From 1921 to 1944, approximately one million ethnic Mexicans living in the United States were removed across the border to Mexico. What officials called "repatriation" was in fact banishment: 60 percent of those expelled were US citizens, mainly working-class women and children whose husbands and fathers were Mexican immigrants. Drawing on oral histories, transnational archival sources, and private collections, Marla A. Ramírez illuminates the lasting effects of coerced mass removal on three generations of ethnic Mexicans.
Ramírez argues that banishment served interests on both sides of the border. In the United States, the government accused ethnic Mexicans of dependence on social services in order to justify removal, thereby scapegoating them for post-World War I and Depression-era economic woes. In Mexico, meanwhile, officials welcomed returnees for their potential to bolster the labor force. In the process, all Mexicans in the United States-citizens and undocumented immigrants alike-were cast as financially burdensome and culturally foreign. Shedding particular light on the experiences of banished women, Ramírez depicts the courage and resilience of their efforts to reclaim US citizenship and return home. Nevertheless, banishment often interrupted their ability to pass on US citizenship to their children, robbed their families of generational wealth, and drastically slowed upward mobility. Today, their descendants continue to confront and resist the impact of these injustices-and are breaking the silence to ensure that this history is not forgotten.
A wrenching account of expulsion and its afterlives, Banished Citizens illuminates the continuing social, legal, and economic consequences of a removal campaign still barely acknowledged in either Mexico or the United States.

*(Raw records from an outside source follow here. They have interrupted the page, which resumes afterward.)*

-- ==== Sys2Proof/Certificates/Slice0/Obligations.lean ====
section
/-! DEFINITION. The statements for the provers. Each says which rule of spec/ it states; `next` is the only outcome of an operation (R200), so a result statement has the form: exec answers next t, and t is this. -/

open Sys2Proof Sys2Proof.Machine

/-! ### Encodings -/

/-- R91, R100, R104, R105, R107: words and frames written out from the spec's tables (30_encoding.md; T-F2a, T-F3a,
T-F4a, P2 of 95_test_vectors.md) decode to the operations they stand for, the frames at the default opcode bytes
of R8, which are general knowledge and not the source's (entry 3, G1, D22); bytes that are no frame decode to nothing
(R109, entry 8). -/
def Obligations.SpecWordsDecode : Prop :=
  decodeCommand 0x00000000000000003 = .beginOp 3 ∧
  decodeCommand 0x10000000000000000 = .ident ∧
  decodeCommand 0x50000000A000010FA = .rdbuf 0x10FA 10 ∧
  decodeCommand 0x60000000A000010FA = .wrbuf 0x10FA 10 ∧
  decodeCommand 0x80000000000000001 = .ersec 1 ∧
  decodeCommand 0xF0000000000000000 = .reservedF ∧
  decodeFrame Config.default .three [0x9F, 0xFF, 0xFF, 0xFF] = some .rdid ∧
  decodeFrame Config.default .three [0x06] = some .wren ∧
  decodeFrame Config.default .three [0x20, 0x00, 0x10, 0x00] = some (.se 0x1000) ∧
  decodeFrame Config.default .three [0x0B, 0x00, 0x10, 0xFB, 0xFF, 0xFF, 0xFF] = some (.fastrd 0x10FB 2) ∧
  decodeFrame Config.default .three [0x02, 0x00, 0x10, 0xFA, 1, 2, 3, 4, 5, 6] = some (.pp 0x10FA [1, 2, 3, 4, 5, 6]) ∧
  decodeFrame Config.default .three [0x01, 0x00] = none

/-- R91, R104, R94 to R98, R100, R105: for every instruction that has an encoding, with every operand at every
value the encoding admits, decoding the encoding gives the instruction back. -/
def Obligations.DecodeOfEncodeIsTheInstruction : Prop :=
  ∀ (c : Cfg) (aw : AddrWidth) (i : Instr) (p : Packet),
    c.Distinct → i.wf aw → encode c aw i = some p → decode c aw p = some i

/-- R100, R239: the `aw` big-endian address bytes carry exactly the low `8 * aw` bits of the address; at width 3
two addresses that differ by a multiple of 2^24 give the same bytes. -/
def Obligations.AddressBytesCarryTheLowBits : Prop :=
  ∀ (aw : AddrWidth) (a : U32) (rest : List Byte),
    takeAddress aw (addressBytes aw a ++ rest) = some (BitVec.ofNat 32 (a.toNat % 2 ^ (8 * aw.bytes)), rest) ∧
    ∀ b : U32, addressBytes aw a = addressBytes aw b ↔
      a.toNat % 2 ^ (8 * aw.bytes) = b.toNat % 2 ^ (8 * aw.bytes)

/-! ### The step -/

/-- R90: a step takes the request that is due and runs the operation it decodes to: a host command word, with the
buffers the host puts beside it, or the bytes of a frame handed to the framer (entries 7 and 8); bytes that are
no frame are refused by name. (`tick` only moves the list of block resets on by this step, entry 12.) -/
def Obligations.StepRunsTheDecodedInstruction : Prop :=
  (∀ (s : State) (w : CmdWord) (wb rb : Option (List Byte)) (blocking : Bool) (rest : List Request),
    s.resetDue = none → s.host = .command w wb rb blocking :: rest → (blocking = false ∨ s.inProgress = false) →
    step s = exec (decodeCommand w) (takeBuffers wb rb { s.tick with host := rest })) ∧
  (∀ (s : State) (wb rb : Option (List Byte)), s.h.busy = false →
    takeBuffers wb rb s = { s with wbuf := wb.getD s.wbuf, rbuf := rb.getD s.rbuf }) ∧
  (∀ (s : State) (wb rb : Option (List Byte)), s.h.busy = true → takeBuffers wb rb s = s) ∧
  (∀ (s : State) (bytes : List Byte) (rest : List Request) (i : Instr),
    s.resetDue = none → s.host = .framer bytes :: rest → decodeFrame s.cfg s.h.addressWidth bytes = some i →
    step s = exec i { s.tick with host := rest }) ∧
  (∀ (s : State) (bytes : List Byte) (rest : List Request),
    s.resetDue = none → s.host = .framer bytes :: rest → decodeFrame s.cfg s.h.addressWidth bytes = none →
    step s = .refused .undecodableFrame)

/-- R90, R224: with nothing presented, or with the host blocked by an operation in progress, a step takes that
operation up again; with no operation in progress nothing changes (but the list of block resets, which moves
on by one step). -/
def Obligations.StepContinuesOrWaits : Prop :=
  ∀ s : State,
    (s.Undisturbed → step s = .next (resume s.tick)) ∧
    (s.resetDue = none → s.host = [] → s.todo = [] → step s = .next s.tick)

/-- R200: the set of synchronous exceptions is empty; no operation faults, and none is refused by the model. -/
def Obligations.NoOperationFaults : Prop :=
  ∀ (i : Instr) (s : State), ∃ t, exec i s = .next t

/-! ### Block reset -/

/-- R40, R223: block reset, in any state, gives the handle its reset values, unconfigures the lines, emits no event
and leaves the host's buffers alone; and the model's reset state has them. -/
def Obligations.BlockResetGivesTheResetValues : Prop :=
  ∀ s : State, ∀ t ∈ [blockReset s, State.reset],
    t.h.clockHalfPeriod = 0 ∧ t.h.addressWidth = t.cfg.addressWidth ∧ t.h.initialized = false ∧ t.h.busy = false ∧
    (∀ l : Line, t.bus.line.get l = ⟨.unconfigured, none⟩) ∧ t.todo = [] ∧
    (blockReset s).bus.trace = s.bus.trace ∧ (blockReset s).rbuf = s.rbuf ∧ (blockReset s).wbuf = s.wbuf ∧
    (blockReset s).cfg = s.cfg ∧ (blockReset s).host = s.host ∧ (blockReset s).resets = s.resets ∧
    (blockReset s).rsps = s.rsps ∧ (blockReset s).bus.env = s.bus.env ∧ State.reset.h.addressWidth = .three

/-- R220, R40: block reset may arrive at any time of any step: after `n` of its events, before its response, when the
run has that many, and behind the end of the step otherwise. Exactly the events before it have happened; a run
cut short delivers no response and leaves in `rbuf` exactly the data bytes whose exchange was complete
(`dataBytesDone` of the frame that was open, entry 12), and above them what was there; the handle has its reset
values, the lines are unconfigured, nothing is in progress, and `wbuf`, the requests and the later block resets are
as the run left them. -/
def Obligations.BlockResetCutsARunShort : Prop :=
  ∀ (s t : State) (n : Nat), s.resetDue = some n → stepCore s.tick = .next t →
    ∃ r, step s = .next r ∧ r.h.clockHalfPeriod = 0 ∧ r.h.addressWidth = s.cfg.addressWidth ∧
      r.h.initialized = false ∧ r.h.busy = false ∧ r.bus.line = Lines.reset ∧ r.todo = [] ∧ r.cfg = s.cfg ∧
      r.wbuf = t.wbuf ∧ r.host = t.host ∧ r.resets = s.resets.tail ∧
      (n ≤ newEvents s t →
        let evs := (t.bus.trace.drop s.bus.trace.length).take n
        let k := dataBytesDone s.hp s.h.addressWidth evs
        r.bus.trace = s.bus.trace ++ evs ∧ r.rsps = s.rsps ∧ r.rbuf = t.rbuf.take k ++ s.taken.rbuf.drop k) ∧
      (newEvents s t < n → r.bus.trace = t.bus.trace ∧ r.rsps = t.rsps ∧ r.rbuf = t.rbuf)

/-! ### Bit Transport (40_bit_transport.md) -/

/-- R120, R121: select is asserted low and deasserted high, one event each, and nothing else changes. -/
def Obligations.SelectDrivesTheSelectLine : Prop :=
  ∀ s : State,
    (∃ b, exec .selectAssert s = .next { s with bus := b } ∧ s.bus.Emitted b [.drv .cs false] ∧
      b.line.cs.level = some false ∧ b.sr = s.bus.sr ∧ b.i = s.bus.i) ∧
    (∃ b, exec .selectDeassert s = .next { s with bus := b } ∧ s.bus.Emitted b [.drv .cs true] ∧
      b.line.cs.level = some true ∧ b.sr = s.bus.sr ∧ b.i = s.bus.i)

/-- R122: the clock goes high then low, each edge followed by the half-period delay when it is not 0. -/
def Obligations.ClockPulseIsHighThenLow : Prop :=
  ∀ s : State, ∃ b, exec .clockPulse s = .next { s with bus := b } ∧ b.sr = s.bus.sr ∧ b.i = s.bus.i ∧
    b.line.sck.level = some false ∧
    (s.h.clockHalfPeriod = 0 → s.bus.Emitted b [.drv .sck true, .drv .sck false]) ∧
    (s.h.clockHalfPeriod ≠ 0 → s.bus.Emitted b
      [.drv .sck true, .dly s.h.clockHalfPeriod, .drv .sck false, .dly s.h.clockHalfPeriod])

/-- R124: the eight levels driven on data-out are `out[7] .. out[0]`, the byte left in `W.sr` is made of the eight
samples in time order, bit 7 first; the clock is low after it, data-out is `out[0]`, select is unchanged. -/
def Obligations.TransferByteShiftsEightBitsEachWay : Prop :=
  ∀ (out : Byte) (s : State), ∃ b, exec (.transferByte out) s = .next { s with bus := b } ∧
    s.bus.Emitted b
      ((List.range 8).flatMap fun k => [Event.drv .mosi (out.getLsbD (7 - k)), .smp .miso (b.sr.getLsbD (7 - k))] ++
        pulseEvents s.h.clockHalfPeriod) ∧
    b.line.sck.level = some false ∧ b.line.mosi.level = some (out.getLsbD 0) ∧ b.line.cs = s.bus.line.cs

/-- R124, R10: when the environment answers the eight samples with the bits of a byte, the exchange receives that
byte, whatever is sent. -/
def Obligations.TransferByteReceivesWhatIsAnswered : Prop :=
  ∀ (out r : Byte) (rest : List Bool) (s : State), s.bus.env = .draws (byteBits r ++ rest) →
    ∃ b, exec (.transferByte out) s = .next { s with bus := b } ∧ b.sr = r ∧ b.env = .draws rest ∧
      b.fresh = s.bus.fresh + 8

/-- R125: `transferBuffer` sends `count` bytes, those of the buffer in index order, and overwrites each byte with the
one received while it was sent; the rest of the buffer is unchanged, and nothing else changes but the index
`W.pos`. (A byte that the host did not supply is sent as a free value, entry 6.) -/
def Obligations.TransferBufferWorksInPlace : Prop :=
  ∀ (count : U32) (s : State),
    ∃ tx rx b pos, exec (.transferBuffer count) s = .next { s with
        bus := b, rbuf := rx ++ s.rbuf.drop count.toNat, w := { s.w with pos := pos } } ∧
      (count = 0 → pos = s.w.pos) ∧ (∀ k : U32, count = k + 1 → count ≠ 0 → pos = k) ∧
      tx.length = count.toNat ∧ (∀ k < s.rbuf.length, k < count.toNat → tx[k]? = s.rbuf[k]?) ∧
      rx.length = count.toNat ∧ s.bus.Emitted b (exchangeEvents s.hp tx rx)

/-- R163: `configureLines` is eleven events, and after them the lines are as the rule says; the order of the events
(D5) is not stated. -/
def Obligations.ConfigureLinesSetsTheIdleLevels : Prop :=
  ∀ s : State, ∃ b evs, exec .configureLines s = .next { s with bus := b } ∧ s.bus.Emitted b evs ∧
    evs.length = 11 ∧ b.line.cs = ⟨.out, some true⟩ ∧ b.line.sck = ⟨.out, some false⟩ ∧
    b.line.mosi.dir = .out ∧ b.line.miso.dir = .inPullup ∧ b.line.wp = ⟨.out, some true⟩ ∧
    b.line.hold = ⟨.out, some true⟩
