/-! ### blockReset -/

@[simp] theorem blockReset_cfg (s : State) : (blockReset s).cfg = s.cfg := rfl
@[simp] theorem blockReset_rbuf (s : State) : (blockReset s).rbuf = s.rbuf := rfl
@[simp] theorem blockReset_wbuf (s : State) : (blockReset s).wbuf = s.wbuf := rfl
@[simp] theorem blockReset_rsps (s : State) : (blockReset s).rsps = s.rsps := rfl
@[simp] theorem blockReset_host (s : State) : (blockReset s).host = s.host := rfl

/-! ### The bus after a framer operation

Not simp lemmas: rewriting with them turns the bus after each operation into `Bus.frame` of the bus before it, so that
two states that differ elsewhere are seen to have the same bus. -/

theorem State.frame_bus (tx : List Byte) (s : State) : (s.frame tx).2.bus = (s.bus.frame s.hp tx).2 := rfl
theorem runCommand_bus (op : Byte) (s : State) : (runCommand op s).bus = (s.bus.frame s.hp [op]).2 := rfl
theorem writeEnable_bus (s : State) : (writeEnable s).bus = (s.bus.frame s.hp [s.cfg.opWren]).2 := rfl
theorem readCommand_bus (op : Byte) (n : Nat) (s : State) :
    (readCommand op n s).bus = (s.bus.frame s.hp (responseFrame op n)).2 := rfl
theorem readStatus1_bus (s : State) :
    (readStatus1 s).bus = (s.bus.frame s.hp (responseFrame s.cfg.opRdsr1 1)).2 := rfl
theorem readStatus2_bus (s : State) :
    (readStatus2 s).bus = (s.bus.frame s.hp (responseFrame s.cfg.opRdsr2 1)).2 := rfl
theorem eraseCommand_bus (op : Byte) (a : U32) (s : State) :
    (eraseCommand op a s).bus = (s.bus.frame s.hp (addressFrame s.h.addressWidth op a)).2 := rfl
theorem readBytes_bus (a : U32) (n : Nat) (s : State) :
    (readBytes a n s).2.bus = (s.bus.frame s.hp (readFrame s.cfg s.h.addressWidth a n)).2 := rfl
theorem readBytes_data (a : U32) (n : Nat) (s : State) :
    (readBytes a n s).1 =
      (s.bus.frame s.hp (readFrame s.cfg s.h.addressWidth a n)).1.drop (s.h.addressWidth.bytes + 2) := rfl
theorem programBuffer_bus (a : U32) (payload : List Byte) (s : State) :
    (programBuffer a payload s).bus = (s.bus.frame s.hp (programFrame s.cfg s.h.addressWidth a payload)).2 := rfl
theorem State.emit_bus (e : Event) (s : State) : (s.emit e).bus = s.bus.emit e := rfl
theorem polled_eq (s : State) :
    s.polled = ((s.bus.frame s.hp (responseFrame s.cfg.opRdsr1 1)).1.drop 1).getD 0 0 := rfl

/-! ### What the responses write -/

@[simp] theorem finish_rspCode (v : U32) (s : State) : (finish v s).rspCode = .done := rfl
@[simp] theorem finish_rspVal (v : U32) (s : State) : (finish v s).rspVal = v := rfl
@[simp] theorem finish_rsps (v : U32) (s : State) : (finish v s).rsps = s.rsps ++ [⟨.done, v⟩] := rfl
@[simp] theorem finish_busy (v : U32) (s : State) : (finish v s).h.busy = false := rfl
@[simp] theorem finish_initialized (v : U32) (s : State) : (finish v s).h.initialized = s.h.initialized := rfl
@[simp] theorem finish_hp (v : U32) (s : State) : (finish v s).hp = s.hp := rfl
@[simp] theorem refuse_rspCode (s : State) : (refuse s).rspCode = .refused := rfl
@[simp] theorem refuse_trace (s : State) : (refuse s).bus.trace = s.bus.trace := rfl
@[simp] theorem refuse_line (s : State) : (refuse s).bus.line = s.bus.line := rfl
@[simp] theorem refuse_env (s : State) : (refuse s).bus.env = s.bus.env := rfl
@[simp] theorem blockReset_trace (s : State) : (blockReset s).bus.trace = s.bus.trace := rfl
@[simp] theorem blockReset_env (s : State) : (blockReset s).bus.env = s.bus.env := rfl
@[simp] theorem blockReset_todo (s : State) : (blockReset s).todo = [] := rfl
@[simp] theorem blockReset_busy (s : State) : (blockReset s).h.busy = false := rfl
@[simp] theorem blockReset_initialized (s : State) : (blockReset s).h.initialized = false := rfl

end Sys2Proof.Machine
end

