/-- Settles O41: what operations and resumptions leave alone, and the lines after events that configure nothing. -/
theorem buffersAndLinesFrame : Obligations.BuffersAndLinesFrame := by
  refine ⟨fun i s t h => ?_, fun s => ?_⟩
  · have spares := exec_spares h
    exact ⟨spares.wbuf, spares.rbuf, fun hi => ((exec_acts h).sameButLevels hi).dirs⟩
  · exact ⟨(resume_keeps s).wbuf, (resume_sparedBy s).rbuf, (resume_pieces s).sameButLevels.dirs⟩

/-! ### Every effect is that of events (R10) -/

/-- From `s` to `t` the outside has seen the events `evs` and nothing else. -/
def State.ActsBy (s t : State) (evs : List Event) : Prop :=
  ∃ b, s.bus.Emitted b evs ∧ t.bus.trace = b.trace ∧ t.bus.line = b.line ∧ t.bus.env = b.env

theorem Bus.Emitted.actsBy {s t : State} {evs : List Event} (h : s.bus.Emitted t.bus evs) : s.ActsBy t evs :=
  ⟨_, h, rfl, rfl, rfl⟩

theorem State.actsBy_refuse (s : State) : s.ActsBy (refuse s) [] := ⟨_, .nothing s.bus, rfl, rfl, rfl⟩

theorem State.DoesPieces.actsBy {s t : State} (h : s.DoesPieces t) :
    ∃ segs, (∀ g ∈ segs, g.Sound) ∧ s.ActsBy t (segmentEvents s.hp segs) := by
  obtain ⟨segs, sound, did⟩ := h
  exact ⟨segs, sound, did.emitted.actsBy⟩

/-- The bring-up and what follows it are pieces at the new half-period, the configuration first. -/
theorem begun_actsBy {hp : U32} {s t : State} (h : (bringUp hp s.accepted).DoesPieces t) :
    ∃ segs, (∀ g ∈ segs, g.Sound) ∧ s.ActsBy t (segmentEvents hp (.config :: segs)) := by
  obtain ⟨r, resp, length, handle, -, emitted⟩ := bringUp_emits hp s.accepted
  obtain ⟨segs, sound, did⟩ := h
  refine ⟨.frame (responseFrame s.cfg.opRdid 3) (r :: resp) :: segs, ?_, ?_⟩
  · intro g hg
    rcases List.mem_cons.1 hg with rfl | hg
    · simp [Segment.Sound, length]
    · exact sound g hg
  · have hpe : (bringUp hp s.accepted).hp = hp := by rw [State.hp, handle]
    have h := emitted.trans (hpe ▸ did.emitted)
    rw [← segmentEvents_append] at h
    exact Bus.Emitted.actsBy (s := s) h

theorem OpActs.actsBy {i : Instr} {s t : State} (h : OpActs s i t) : ∃ evs, s.ActsBy t evs := by
  cases h with
  | refused => exact ⟨_, s.actsBy_refuse⟩
  | pieces h =>
    obtain ⟨segs, -, acts⟩ := h.actsBy
    exact ⟨_, acts⟩
  | begun _ h =>
    obtain ⟨segs, -, acts⟩ := begun_actsBy h
    exact ⟨_, acts⟩
  | configured => exact ⟨_, (configureLines_spec s).actsBy⟩
  | bare _ _ emitted => exact ⟨_, emitted.actsBy⟩

end Sys2Proof.Machine
end

section
/-! SUPPORT. What a step does to the bus, the control and the rest (R10, R28, R220): from how operations act, with the request taken before and the block reset behind. With it the invariants of every step. -/

namespace Sys2Proof.Machine

/-! ### The request taken -/

/-- The host's buffers beside a command change the buffers alone. -/
theorem takeBuffers_eq (wb rb : Option (List Byte)) (s : State) :
    takeBuffers wb rb s =
      { s with wbuf := (takeBuffers wb rb s).wbuf, rbuf := (takeBuffers wb rb s).rbuf } := by
  unfold takeBuffers
  split <;> rfl

@[simp] theorem takeBuffers_cfg (wb rb : Option (List Byte)) (s : State) : (takeBuffers wb rb s).cfg = s.cfg := by
  rw [takeBuffers_eq]
@[simp] theorem takeBuffers_h (wb rb : Option (List Byte)) (s : State) : (takeBuffers wb rb s).h = s.h := by
  rw [takeBuffers_eq]
@[simp] theorem takeBuffers_bus (wb rb : Option (List Byte)) (s : State) : (takeBuffers wb rb s).bus = s.bus := by
  rw [takeBuffers_eq]
@[simp] theorem takeBuffers_todo (wb rb : Option (List Byte)) (s : State) : (takeBuffers wb rb s).todo = s.todo := by
  rw [takeBuffers_eq]
@[simp] theorem takeBuffers_resets (wb rb : Option (List Byte)) (s : State) :
    (takeBuffers wb rb s).resets = s.resets := by
  rw [takeBuffers_eq]

/-- What a run of a step starts from: the request taken, everything else as before. -/
structure State.TakenTo (s s1 : State) : Prop where
  cfg : s1.cfg = s.cfg
  h : s1.h = s.h
  bus : s1.bus = s.bus
  todo : s1.todo = s.todo
  resets : s1.resets = s.resets

/-- The three things a step can run, with the state that the run starts from. -/
theorem stepCore_runs {s t : State} (h : stepCore s = .next t) :
    t = resume s ∨ ∃ i s1, s.TakenTo s1 ∧ exec i s1 = .next t ∧
      ((isHostOp i = true ∧ ∃ w wb rb bl, .command w wb rb bl ∈ s.host) ∨
        (IsWireFrame i ∧ ∃ bytes, .framer bytes ∈ s.host)) := by
  rcases stepCore_cases h with e | ⟨w, wb, rb, bl, rest, host, e⟩ | ⟨bytes, rest, i, host, frame, e⟩
  · exact .inl e
  · exact .inr ⟨_, takeBuffers wb rb { s with host := rest }, ⟨takeBuffers_cfg _ _ _, takeBuffers_h _ _ _,
        takeBuffers_bus _ _ _, takeBuffers_todo _ _ _,
      takeBuffers_resets _ _ _⟩, e, .inl ⟨isHostOp_decodeCommand w, w, wb, rb, bl, by simp [host]⟩⟩
  · exact .inr ⟨i, { s with host := rest }, ⟨rfl, rfl, rfl, rfl, rfl⟩, e, .inr ⟨frame, bytes, by simp [host]⟩⟩

theorem stepCore_cfg_resets {s t : State} (h : stepCore s = .next t) : t.cfg = s.cfg ∧ t.resets = s.resets := by
  rcases stepCore_runs h with rfl | ⟨i, s1, taken, e, -⟩
  · exact ⟨(resume_keeps s).cfg, (resume_keeps s).resets⟩
  · exact ⟨(exec_spares e).cfg.trans taken.cfg, (exec_spares e).resets.trans taken.resets⟩

/-! ### The events of a step -/

theorem State.ActsBy.ofBus {s s1 t : State} {evs : List Event} (h : s1.ActsBy t evs) (e : s1.bus = s.bus) :
    s.ActsBy t evs := by
  obtain ⟨b, emitted, rest⟩ := h
  exact ⟨b, e ▸ emitted, rest⟩

/-- A step emits whole frames, yields and delays, after the configuration when it begins a bring-up. -/
theorem stepCore_pieces {s t : State} (h : stepCore s = .next t) :
    ∃ hp pre segs, (pre = [] ∨ pre = [Segment.config]) ∧ (∀ g ∈ segs, g.Sound) ∧
      s.ActsBy t (segmentEvents hp (pre ++ segs)) := by
  rcases stepCore_runs h with rfl | ⟨i, s1, taken, e, kind⟩
  · obtain ⟨segs, sound, acts⟩ := (resume_pieces s).actsBy
    exact ⟨s.hp, [], segs, .inl rfl, sound, acts⟩
  · rcases kind with ⟨hostOp, -⟩ | ⟨frame, -⟩
    · cases exec_acts e with
      | refused => exact ⟨0, [], [], .inl rfl, by simp, s1.actsBy_refuse.ofBus taken.bus⟩
      | pieces h =>
        obtain ⟨segs, sound, acts⟩ := h.actsBy
        exact ⟨s1.hp, [], segs, .inl rfl, sound, acts.ofBus taken.bus⟩
      | begun _ h =>
        obtain ⟨segs, sound, acts⟩ := begun_actsBy h
        exact ⟨_, [.config], segs, .inr rfl, sound, acts.ofBus taken.bus⟩
      | configured => cases hostOp
      | bare internal => rw [hostOp] at internal; cases internal
    · obtain ⟨segs, sound, acts⟩ := (exec_wireFrame frame e).1.actsBy
      exact ⟨s1.hp, [], segs, .inl rfl, sound, acts.ofBus taken.bus⟩

/-- What a step leaves of the events of its run: all of them, or the first ones when a block reset falls into it. -/
theorem step_takes {s t : State} (h : step s = .next t) :
    ∃ t', stepCore s.tick = .next t' ∧ (s.resetDue = none → t = t') ∧
      (s.resetDue ≠ none → t.bus.line = Lines.reset) ∧
      ∀ evs, s.ActsBy t' evs → ∃ n, (s.resetDue = none → evs.length ≤ n) ∧
        t.bus.trace = s.bus.trace ++ evs.take n ∧ t.bus.env = s.bus.env.replay (evs.take n) := by
  have all {t' : State} {evs : List Event} (acts : s.ActsBy t' evs) :
      t'.bus.trace = s.bus.trace ++ evs.take evs.length ∧ t'.bus.env = s.bus.env.replay (evs.take evs.length) := by
    obtain ⟨b, emitted, trace, -, env⟩ := acts
    rw [List.take_length]
    exact ⟨trace.trans emitted.trace, env.trans emitted.env⟩
  rcases step_cases h with ⟨due, e⟩ | ⟨n, t', due, e, ⟨-, rfl⟩ | ⟨-, rfl⟩⟩
  · exact ⟨t, e, fun _ => rfl, fun n => absurd due n, fun evs acts => ⟨_, fun _ => le_rfl, all acts⟩⟩
  · refine ⟨t', e, by simp [due], fun _ => rfl, fun evs acts => ⟨n, by simp [due], ?_⟩⟩
    have bus : s.taken.bus = s.bus := by rw [State.taken_eq]
    obtain ⟨trace, -⟩ := all acts
    rw [blockReset_trace, blockReset_env, cutRun, bus, trace, List.take_length, List.drop_left]
    exact ⟨rfl, rfl⟩
  · refine ⟨t', e, by simp [due], fun _ => rfl, fun evs acts => ⟨evs.length, by simp [due], ?_⟩⟩
    rw [blockReset_trace, blockReset_env]
    exact all acts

Marla A. Ramírez is a historian of the US–Mexico borderlands and Assistant Professor of History and Chicanx/e & Latinx/e Studies at the University of Wisconsin-Madison. She investigates how processes of mass immigration removals have imposed notions of illegality on citizens in their own native countries. Specifically, she centers the everyday experiences of women and children in what we refer to as “mixed-status” families today. She is the author of Banished Citizens: A History of the Mexican American Women Who Endured Repatriation (Harvard University Press, October 2025).